Steve Malanga takes issue with the notion that greater government intervention can combat rising costs in health care. He begins by noting that prior interventions, such as Medicare, have actually contributed to inflation in this sector:
One indication of just how much of a culprit government has been in the rapid expansion of U.S. health care costs is a 2005 National Bureau of Economic Research study by economists Laurence Kotlikoff and Christian Hagist which examined the growth in public sector-care spending since 1970 in 10 industrialized countries including the U.S. The study found that the annualized rate of growth in government spending on health care was not only tops in the U.S., at 6.23 percent, but that the rate of growth here was the fastest relative to increases in gross domestic product among the 10 countries studied. That's one reason why today the U.S. devotes about 16 percent of it domestic product to health care, compared to an average of less than 9 percent in other industrialized countries.
Much of this growth, by the way, is not a function of demographic trends like the aging of the population, the economists estimated, but of a constant expansion of benefits by government. That accounted for nearly 90 percent of the increase in spending over the years.
And much of that expansion was driven by vast disparities between government spending in the U.S. and elsewhere on the elderly. Since health care costs are highest for seniors, the economists compared the difference in spending on seniors with spending on a control group aged 50 to 64. In the U.S., where seniors are covered by universal insurance in the form of Medicare, we spend a whopping 8 to 12 times more for medical care on the elderly than on those aged 50 to 64. By contrast, Austria, Germany, Spain, and Sweden spend only twice as much on health care for the elderly as the younger group, and Japan, Norway, the United Kingdom, and Canada spend just 4 to 8 times more. The economists attribute the vast differences between America and other countries to the fact that, "America's elderly are politically very well organized, and each cohort of retirees has, since the 1950s, used its political power to extract ever greater transfers from contemporaneous workers."
Besides such programs Malanga also notes the role of regulation:
One stark example is in staffing levels at hospitals and clinics. Advocates have argued for higher staffing levels and used political muscle to achieve their ends. One characteristic example is a 1999 effort by nurses in California to win a new law mandating that hospitals employ one nurse for every five patients-down from an average of one per six patients. Although hospital administrators argued the legislation would cost more than $1 billion annually and not benefit patients, the legislature passed it and Gov. Gray Davis signed into in law. Several years later, when Gov. Arnold Schwarzenegger tried to roll back the requirement, citing the burden on hospitals, nursing unions went ballistic. They ran a $100,000 a week ad campaign attacking the Governator and interrupted his speeches with chants of "safe staffing saves lives" and "hands off our ratios."A government intervention that would lower costs would be unprecedented.
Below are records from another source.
theorem execSatchelRegwr_keeps (hm : Sub 1073741791 pm) (hk : Keeps pm sk s) (isBar2 : Bool) (addr : Nat) (data : List Byte) : OutKeeps pm sk (execSatchelRegwr isBar2 addr data s) := by
  unfold execSatchelRegwr
  repeat' first
    | with_reducible assumption
    | ((try lift_lets); intro x; refine Keeps.cut (pm := pm) (sk := sk) (x := x) ?_ (fun hx => ?_); rotate_left; clear_value x; rotate_right)
    | ((try lift_lets); intro x; clear_value x) | with_reducible apply OutKeeps.next | with_reducible apply State.bar2_keeps (hm.of rfl)
    | with_reducible apply State.routeWrite_keeps (hm.of rfl) | with_reducible apply State.satSend_keeps (hm.of rfl) | split | unfold x
    | dsimp only

theorem execDmaDescriptorReadDone_keeps (hm : Sub 101415955 pm) (hk : Keeps pm sk s) (c : Nat) : OutKeeps pm sk (execDmaDescriptorReadDone c s) := by
  unfold execDmaDescriptorReadDone
  repeat' first
    | with_reducible assumption
    | ((try lift_lets); intro x; refine Keeps.cut (pm := pm) (sk := sk) (x := x) ?_ (fun hx => ?_); rotate_left; clear_value x; rotate_right)
    | ((try lift_lets); intro x; clear_value x) | with_reducible exact OptKeeps.none | with_reducible apply OptKeeps.some
    | with_reducible refine OptKeeps.bind ?_ (fun t ht => ?_) | with_reducible refine OptKeeps.map ?_ (fun t ht => ?_)
    | with_reducible apply OptKeeps.getD | with_reducible refine OptKeeps.of (by assumption) ?_
    | with_reducible refine OptKeeps.foldl _ ?_ (fun t x ht => ?_) | with_reducible apply OutKeeps.next
    | with_reducible apply State.dmaEnd_keeps (hm.of rfl) | with_reducible apply State.portRun_keeps (hm.of rfl)
    | with_reducible apply State.satSend_keeps (hm.of rfl) | with_reducible apply State.setDma_keeps (hm.of rfl) | split | unfold x
    | dsimp only | with_reducible refine Keeps.upd ?_

theorem execDmaDescriptorComplete_keeps (hm : Sub 101415959 pm) (hk : Keeps pm sk s) (c : Nat) : OutKeeps pm sk (execDmaDescriptorComplete c s) := by
  unfold execDmaDescriptorComplete
  repeat' first
    | with_reducible assumption
    | ((try lift_lets); intro x; refine Keeps.cut (pm := pm) (sk := sk) (x := x) ?_ (fun hx => ?_); rotate_left; clear_value x; rotate_right)
    | ((try lift_lets); intro x; clear_value x) | with_reducible exact OptKeeps.none | with_reducible apply OptKeeps.some
    | with_reducible refine OptKeeps.bind ?_ (fun t ht => ?_) | with_reducible refine OptKeeps.map ?_ (fun t ht => ?_)
    | with_reducible apply OptKeeps.getD | with_reducible refine OptKeeps.of (by assumption) ?_
    | with_reducible refine OptKeeps.foldl _ ?_ (fun t x ht => ?_) | with_reducible apply OutKeeps.next
    | with_reducible apply State.dmaEnd_keeps (hm.of rfl) | with_reducible apply State.hostMemWrite_keeps (hm.of rfl)
    | with_reducible apply State.inc64_keeps (hm.of rfl) | with_reducible apply State.incWrap_keeps (hm.of rfl)
    | with_reducible apply State.occur_keeps (hm.of rfl) | with_reducible apply State.portRun_keeps (hm.of rfl)
    | with_reducible apply State.satSend_keeps (hm.of rfl) | with_reducible apply State.setDma_keeps (hm.of rfl)
    | with_reducible apply State.setReg64_keeps (hm.of rfl) | split | unfold x | dsimp only | with_reducible refine Keeps.upd ?_

theorem execSatchelDmaData_keeps (hm : Sub 101415959 pm) (hk : Keeps pm sk s) (c : Nat) (n : Nat) : OutKeeps pm sk (execSatchelDmaData c n s) := by
  unfold execSatchelDmaData
  repeat' first
    | with_reducible assumption | refine fun t (ht : Keeps pm sk t) => ?_ | refine fun _ t (ht : Keeps pm sk t) => ?_
    | ((try lift_lets); intro x; refine Keeps.cut (pm := pm) (sk := sk) (x := x) ?_ (fun hx => ?_); rotate_left; clear_value x; rotate_right)
    | ((try lift_lets); intro x; refine Keeps.cutG (pm := pm) (sk := sk) (x := x) (fun a ha => ?_) (fun hx => ?_))
    | ((try lift_lets); intro x; refine Keeps.cutH (pm := pm) (sk := sk) (x := x) (fun a b ha => ?_) (fun hx => ?_))
    | ((try lift_lets); intro x; refine Keeps.cutF2 (pm := pm) (sk := sk) (x := x) (fun a b => ?_) (fun hx => ?_))
    | ((try lift_lets); intro x; refine Keeps.cutF (pm := pm) (sk := sk) (x := x) (fun a => ?_) (fun hx => ?_))
    | ((try lift_lets); intro x; clear_value x) | with_reducible exact OptKeeps.none | with_reducible apply OptKeeps.some
    | with_reducible refine OptKeeps.bind ?_ (fun t ht => ?_) | with_reducible refine OptKeeps.map ?_ (fun t ht => ?_)
    | with_reducible apply OptKeeps.getD | with_reducible refine OptKeeps.of (by assumption) ?_
    | with_reducible refine OptKeeps.foldl _ ?_ (fun t x ht => ?_) | with_reducible apply OutKeeps.next
    | with_reducible apply State.dmaEnd_keeps (hm.of rfl) | with_reducible apply State.dmaShare_keeps (hm.of rfl)
    | with_reducible apply State.hostMemWrite_keeps (hm.of rfl) | with_reducible apply State.portRun_keeps (hm.of rfl)
    | with_reducible apply State.satSend_keeps (hm.of rfl) | with_reducible apply State.setDma_keeps (hm.of rfl)
    | with_reducible apply State.setHost_keeps (hm.of rfl) | split | unfold x | dsimp only | with_reducible refine Keeps.upd ?_

theorem execSatchelEventToField_keeps (hm : Sub 67129346 pm) (hk : Keeps pm sk s) : OutKeeps pm sk (execSatchelEventToField s) := by
  unfold execSatchelEventToField
  repeat' first
    | with_reducible assumption
    | ((try lift_lets); intro x; refine Keeps.cut (pm := pm) (sk := sk) (x := x) ?_ (fun hx => ?_); rotate_left; clear_value x; rotate_right)
    | ((try lift_lets); intro x; clear_value x) | with_reducible apply OutKeeps.next
    | with_reducible apply State.satSend_keeps (hm.of rfl) | with_reducible apply State.setCor_keeps (hm.of rfl) | split | unfold x
    | dsimp only | with_reducible refine Keeps.upd ?_

theorem execSatchelEventToHost_keeps (hm : Sub 67115010 pm) (hk : Keeps pm sk s) : OutKeeps pm sk (execSatchelEventToHost s) := by
  unfold execSatchelEventToHost
  repeat' first
    | with_reducible assumption | refine fun t (ht : Keeps pm sk t) => ?_ | refine fun _ t (ht : Keeps pm sk t) => ?_
    | ((try lift_lets); intro x; refine Keeps.cut (pm := pm) (sk := sk) (x := x) ?_ (fun hx => ?_); rotate_left; clear_value x; rotate_right)
    | ((try lift_lets); intro x; clear_value x) | with_reducible apply OutKeeps.next
    | with_reducible apply State.msixSend_keeps (hm.of rfl) | with_reducible apply State.satSend_keeps (hm.of rfl) | split | unfold x
    | dsimp only | with_reducible refine Keeps.upd ?_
This kind of political pressure amounts to more than just small change, as a 2007 McKinsey & Co. report found. McKinsey compared costs in American healthcare to those of 12 other industrialized countries to determine why we spend so much and one differential, McKinsey found, was in labor costs associated with nursing. Adjusting for population and the wealth of nations, the report found that the United States spent on average $50 billion more annually on nursing and clinical care than the other industrialized countries because of significantly higher staffing levels. Meanwhile, in California, studies have shown that the additional staffing requirement had no impact on patient care.